§ Exercise goal: Go through the listing and retype each line exactly.

§ Given records:
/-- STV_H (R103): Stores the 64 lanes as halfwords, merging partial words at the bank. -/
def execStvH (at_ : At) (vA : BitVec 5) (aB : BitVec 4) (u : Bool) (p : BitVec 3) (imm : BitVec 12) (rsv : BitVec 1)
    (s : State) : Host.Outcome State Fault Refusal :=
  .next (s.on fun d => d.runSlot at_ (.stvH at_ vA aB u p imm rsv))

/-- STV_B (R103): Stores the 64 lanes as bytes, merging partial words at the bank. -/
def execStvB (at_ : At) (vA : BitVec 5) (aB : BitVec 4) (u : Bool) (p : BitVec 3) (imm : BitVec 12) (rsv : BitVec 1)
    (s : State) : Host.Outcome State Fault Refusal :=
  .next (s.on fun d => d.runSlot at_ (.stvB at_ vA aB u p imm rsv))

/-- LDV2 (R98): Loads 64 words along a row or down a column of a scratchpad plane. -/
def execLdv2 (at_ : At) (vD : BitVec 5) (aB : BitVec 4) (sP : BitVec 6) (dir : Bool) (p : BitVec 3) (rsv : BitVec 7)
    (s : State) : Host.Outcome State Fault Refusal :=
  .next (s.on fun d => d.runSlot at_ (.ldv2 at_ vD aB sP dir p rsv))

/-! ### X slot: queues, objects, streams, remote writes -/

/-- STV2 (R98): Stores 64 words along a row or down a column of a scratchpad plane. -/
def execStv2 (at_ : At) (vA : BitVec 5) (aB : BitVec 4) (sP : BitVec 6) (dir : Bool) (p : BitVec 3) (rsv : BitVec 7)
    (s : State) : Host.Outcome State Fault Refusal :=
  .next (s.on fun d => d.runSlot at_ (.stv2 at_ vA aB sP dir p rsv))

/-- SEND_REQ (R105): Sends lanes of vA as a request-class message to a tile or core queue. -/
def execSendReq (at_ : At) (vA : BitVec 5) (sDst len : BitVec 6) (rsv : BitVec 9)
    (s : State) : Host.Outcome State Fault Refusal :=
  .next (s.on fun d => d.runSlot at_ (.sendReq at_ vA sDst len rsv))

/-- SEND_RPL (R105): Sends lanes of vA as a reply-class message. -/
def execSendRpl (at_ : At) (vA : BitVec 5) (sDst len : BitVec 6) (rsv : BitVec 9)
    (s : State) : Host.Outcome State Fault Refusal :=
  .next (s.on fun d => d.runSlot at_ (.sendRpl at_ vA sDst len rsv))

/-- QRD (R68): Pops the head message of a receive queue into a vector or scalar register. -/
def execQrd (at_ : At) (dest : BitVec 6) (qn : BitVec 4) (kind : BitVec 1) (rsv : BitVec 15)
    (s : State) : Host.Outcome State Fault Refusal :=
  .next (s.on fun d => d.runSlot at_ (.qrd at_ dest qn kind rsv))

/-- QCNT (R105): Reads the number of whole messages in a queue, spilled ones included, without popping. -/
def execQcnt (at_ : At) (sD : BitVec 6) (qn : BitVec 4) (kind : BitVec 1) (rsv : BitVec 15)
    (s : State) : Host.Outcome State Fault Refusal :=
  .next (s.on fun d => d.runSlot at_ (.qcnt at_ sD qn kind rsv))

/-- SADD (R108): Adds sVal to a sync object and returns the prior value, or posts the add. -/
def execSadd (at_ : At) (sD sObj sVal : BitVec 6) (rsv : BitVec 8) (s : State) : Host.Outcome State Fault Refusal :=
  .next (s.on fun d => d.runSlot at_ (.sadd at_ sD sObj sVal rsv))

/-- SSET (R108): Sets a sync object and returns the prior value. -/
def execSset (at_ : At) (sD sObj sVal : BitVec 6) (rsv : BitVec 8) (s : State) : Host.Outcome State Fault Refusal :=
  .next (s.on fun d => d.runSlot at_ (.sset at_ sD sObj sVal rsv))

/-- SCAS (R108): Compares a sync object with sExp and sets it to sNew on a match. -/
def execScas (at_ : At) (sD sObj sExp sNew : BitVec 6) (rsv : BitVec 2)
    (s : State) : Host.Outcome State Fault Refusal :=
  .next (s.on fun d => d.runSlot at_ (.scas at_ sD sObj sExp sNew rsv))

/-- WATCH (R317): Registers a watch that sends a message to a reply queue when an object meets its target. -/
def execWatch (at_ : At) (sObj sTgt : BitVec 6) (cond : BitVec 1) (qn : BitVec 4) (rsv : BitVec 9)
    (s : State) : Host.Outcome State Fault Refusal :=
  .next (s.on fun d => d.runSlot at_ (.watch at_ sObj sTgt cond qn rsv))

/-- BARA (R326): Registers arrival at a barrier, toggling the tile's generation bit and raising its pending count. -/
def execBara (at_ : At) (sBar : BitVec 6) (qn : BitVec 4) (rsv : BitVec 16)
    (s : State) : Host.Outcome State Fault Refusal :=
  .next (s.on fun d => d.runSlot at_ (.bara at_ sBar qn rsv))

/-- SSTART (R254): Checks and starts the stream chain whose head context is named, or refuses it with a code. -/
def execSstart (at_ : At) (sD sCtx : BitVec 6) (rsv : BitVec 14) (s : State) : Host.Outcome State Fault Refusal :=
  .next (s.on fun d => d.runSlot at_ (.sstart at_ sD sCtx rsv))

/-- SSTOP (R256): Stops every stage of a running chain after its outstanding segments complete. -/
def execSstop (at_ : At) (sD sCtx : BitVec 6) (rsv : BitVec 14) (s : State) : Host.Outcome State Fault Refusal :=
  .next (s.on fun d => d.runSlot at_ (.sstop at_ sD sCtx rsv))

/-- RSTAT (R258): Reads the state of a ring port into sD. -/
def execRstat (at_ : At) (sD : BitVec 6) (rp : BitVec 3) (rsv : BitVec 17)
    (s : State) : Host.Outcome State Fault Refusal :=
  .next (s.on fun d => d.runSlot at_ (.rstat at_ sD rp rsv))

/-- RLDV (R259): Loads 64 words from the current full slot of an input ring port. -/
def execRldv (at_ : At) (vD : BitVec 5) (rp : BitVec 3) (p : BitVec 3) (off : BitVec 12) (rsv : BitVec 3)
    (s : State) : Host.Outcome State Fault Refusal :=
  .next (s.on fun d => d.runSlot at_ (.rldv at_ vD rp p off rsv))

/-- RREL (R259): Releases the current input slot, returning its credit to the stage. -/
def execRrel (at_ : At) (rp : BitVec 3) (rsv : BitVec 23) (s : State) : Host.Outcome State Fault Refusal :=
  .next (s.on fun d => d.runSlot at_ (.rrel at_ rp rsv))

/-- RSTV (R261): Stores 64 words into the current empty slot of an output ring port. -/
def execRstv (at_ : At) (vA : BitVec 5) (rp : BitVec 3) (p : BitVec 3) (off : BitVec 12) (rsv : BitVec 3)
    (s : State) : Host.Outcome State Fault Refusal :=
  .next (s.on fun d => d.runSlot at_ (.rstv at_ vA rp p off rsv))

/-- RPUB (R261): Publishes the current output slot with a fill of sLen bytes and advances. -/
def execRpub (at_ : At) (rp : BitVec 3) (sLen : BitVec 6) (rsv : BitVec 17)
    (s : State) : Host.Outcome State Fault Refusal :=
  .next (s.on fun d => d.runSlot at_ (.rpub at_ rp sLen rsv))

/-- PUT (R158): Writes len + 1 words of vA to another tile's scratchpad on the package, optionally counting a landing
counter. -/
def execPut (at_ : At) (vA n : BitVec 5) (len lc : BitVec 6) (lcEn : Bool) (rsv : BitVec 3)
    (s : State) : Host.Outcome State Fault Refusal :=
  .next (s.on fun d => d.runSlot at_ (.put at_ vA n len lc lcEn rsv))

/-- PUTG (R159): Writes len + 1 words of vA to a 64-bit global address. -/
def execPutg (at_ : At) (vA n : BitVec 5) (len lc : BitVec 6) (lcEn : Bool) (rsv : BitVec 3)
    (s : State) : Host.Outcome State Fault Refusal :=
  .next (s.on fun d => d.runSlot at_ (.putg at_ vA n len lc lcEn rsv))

§ Answer:
/-- STV_H (R103): Stores the 64 lanes as halfwords, merging partial words at the bank. -/
def execStvH (at_ : At) (vA : BitVec 5) (aB : BitVec 4) (u : Bool) (p : BitVec 3) (imm : BitVec 12) (rsv : BitVec 1)
    (s : State) : Host.Outcome State Fault Refusal :=
  .next (s.on fun d => d.runSlot at_ (.stvH at_ vA aB u p imm rsv))

/-- STV_B (R103): Stores the 64 lanes as bytes, merging partial words at the bank. -/
def execStvB (at_ : At) (vA : BitVec 5) (aB : BitVec 4) (u : Bool) (p : BitVec 3) (imm : BitVec 12) (rsv : BitVec 1)
    (s : State) : Host.Outcome State Fault Refusal :=
  .next (s.on fun d => d.runSlot at_ (.stvB at_ vA aB u p imm rsv))

/-- LDV2 (R98): Loads 64 words along a row or down a column of a scratchpad plane. -/
def execLdv2 (at_ : At) (vD : BitVec 5) (aB : BitVec 4) (sP : BitVec 6) (dir : Bool) (p : BitVec 3) (rsv : BitVec 7)
    (s : State) : Host.Outcome State Fault Refusal :=
  .next (s.on fun d => d.runSlot at_ (.ldv2 at_ vD aB sP dir p rsv))

/-! ### X slot: queues, objects, streams, remote writes -/

/-- STV2 (R98): Stores 64 words along a row or down a column of a scratchpad plane. -/
def execStv2 (at_ : At) (vA : BitVec 5) (aB : BitVec 4) (sP : BitVec 6) (dir : Bool) (p : BitVec 3) (rsv : BitVec 7)
    (s : State) : Host.Outcome State Fault Refusal :=
  .next (s.on fun d => d.runSlot at_ (.stv2 at_ vA aB sP dir p rsv))

/-- SEND_REQ (R105): Sends lanes of vA as a request-class message to a tile or core queue. -/
def execSendReq (at_ : At) (vA : BitVec 5) (sDst len : BitVec 6) (rsv : BitVec 9)
    (s : State) : Host.Outcome State Fault Refusal :=
  .next (s.on fun d => d.runSlot at_ (.sendReq at_ vA sDst len rsv))

/-- SEND_RPL (R105): Sends lanes of vA as a reply-class message. -/
def execSendRpl (at_ : At) (vA : BitVec 5) (sDst len : BitVec 6) (rsv : BitVec 9)
    (s : State) : Host.Outcome State Fault Refusal :=
  .next (s.on fun d => d.runSlot at_ (.sendRpl at_ vA sDst len rsv))

/-- QRD (R68): Pops the head message of a receive queue into a vector or scalar register. -/
def execQrd (at_ : At) (dest : BitVec 6) (qn : BitVec 4) (kind : BitVec 1) (rsv : BitVec 15)
    (s : State) : Host.Outcome State Fault Refusal :=
  .next (s.on fun d => d.runSlot at_ (.qrd at_ dest qn kind rsv))

/-- QCNT (R105): Reads the number of whole messages in a queue, spilled ones included, without popping. -/
def execQcnt (at_ : At) (sD : BitVec 6) (qn : BitVec 4) (kind : BitVec 1) (rsv : BitVec 15)
    (s : State) : Host.Outcome State Fault Refusal :=
  .next (s.on fun d => d.runSlot at_ (.qcnt at_ sD qn kind rsv))

/-- SADD (R108): Adds sVal to a sync object and returns the prior value, or posts the add. -/
def execSadd (at_ : At) (sD sObj sVal : BitVec 6) (rsv : BitVec 8) (s : State) : Host.Outcome State Fault Refusal :=
  .next (s.on fun d => d.runSlot at_ (.sadd at_ sD sObj sVal rsv))

/-- SSET (R108): Sets a sync object and returns the prior value. -/
def execSset (at_ : At) (sD sObj sVal : BitVec 6) (rsv : BitVec 8) (s : State) : Host.Outcome State Fault Refusal :=
  .next (s.on fun d => d.runSlot at_ (.sset at_ sD sObj sVal rsv))

/-- SCAS (R108): Compares a sync object with sExp and sets it to sNew on a match. -/
def execScas (at_ : At) (sD sObj sExp sNew : BitVec 6) (rsv : BitVec 2)
    (s : State) : Host.Outcome State Fault Refusal :=
  .next (s.on fun d => d.runSlot at_ (.scas at_ sD sObj sExp sNew rsv))

/-- WATCH (R317): Registers a watch that sends a message to a reply queue when an object meets its target. -/
def execWatch (at_ : At) (sObj sTgt : BitVec 6) (cond : BitVec 1) (qn : BitVec 4) (rsv : BitVec 9)
    (s : State) : Host.Outcome State Fault Refusal :=
  .next (s.on fun d => d.runSlot at_ (.watch at_ sObj sTgt cond qn rsv))

/-- BARA (R326): Registers arrival at a barrier, toggling the tile's generation bit and raising its pending count. -/
def execBara (at_ : At) (sBar : BitVec 6) (qn : BitVec 4) (rsv : BitVec 16)
    (s : State) : Host.Outcome State Fault Refusal :=
  .next (s.on fun d => d.runSlot at_ (.bara at_ sBar qn rsv))

/-- SSTART (R254): Checks and starts the stream chain whose head context is named, or refuses it with a code. -/
def execSstart (at_ : At) (sD sCtx : BitVec 6) (rsv : BitVec 14) (s : State) : Host.Outcome State Fault Refusal :=
  .next (s.on fun d => d.runSlot at_ (.sstart at_ sD sCtx rsv))

/-- SSTOP (R256): Stops every stage of a running chain after its outstanding segments complete. -/
def execSstop (at_ : At) (sD sCtx : BitVec 6) (rsv : BitVec 14) (s : State) : Host.Outcome State Fault Refusal :=
  .next (s.on fun d => d.runSlot at_ (.sstop at_ sD sCtx rsv))

/-- RSTAT (R258): Reads the state of a ring port into sD. -/
def execRstat (at_ : At) (sD : BitVec 6) (rp : BitVec 3) (rsv : BitVec 17)
    (s : State) : Host.Outcome State Fault Refusal :=
  .next (s.on fun d => d.runSlot at_ (.rstat at_ sD rp rsv))

/-- RLDV (R259): Loads 64 words from the current full slot of an input ring port. -/
def execRldv (at_ : At) (vD : BitVec 5) (rp : BitVec 3) (p : BitVec 3) (off : BitVec 12) (rsv : BitVec 3)
    (s : State) : Host.Outcome State Fault Refusal :=
  .next (s.on fun d => d.runSlot at_ (.rldv at_ vD rp p off rsv))

/-- RREL (R259): Releases the current input slot, returning its credit to the stage. -/
def execRrel (at_ : At) (rp : BitVec 3) (rsv : BitVec 23) (s : State) : Host.Outcome State Fault Refusal :=
  .next (s.on fun d => d.runSlot at_ (.rrel at_ rp rsv))

/-- RSTV (R261): Stores 64 words into the current empty slot of an output ring port. -/
def execRstv (at_ : At) (vA : BitVec 5) (rp : BitVec 3) (p : BitVec 3) (off : BitVec 12) (rsv : BitVec 3)
    (s : State) : Host.Outcome State Fault Refusal :=
  .next (s.on fun d => d.runSlot at_ (.rstv at_ vA rp p off rsv))

/-- RPUB (R261): Publishes the current output slot with a fill of sLen bytes and advances. -/
def execRpub (at_ : At) (rp : BitVec 3) (sLen : BitVec 6) (rsv : BitVec 17)
    (s : State) : Host.Outcome State Fault Refusal :=
  .next (s.on fun d => d.runSlot at_ (.rpub at_ rp sLen rsv))

/-- PUT (R158): Writes len + 1 words of vA to another tile's scratchpad on the package, optionally counting a landing
counter. -/
def execPut (at_ : At) (vA n : BitVec 5) (len lc : BitVec 6) (lcEn : Bool) (rsv : BitVec 3)
    (s : State) : Host.Outcome State Fault Refusal :=
  .next (s.on fun d => d.runSlot at_ (.put at_ vA n len lc lcEn rsv))

/-- PUTG (R159): Writes len + 1 words of vA to a 64-bit global address. -/
def execPutg (at_ : At) (vA n : BitVec 5) (len lc : BitVec 6) (lcEn : Bool) (rsv : BitVec 3)
    (s : State) : Host.Outcome State Fault Refusal :=
  .next (s.on fun d => d.runSlot at_ (.putg at_ vA n len lc lcEn rsv))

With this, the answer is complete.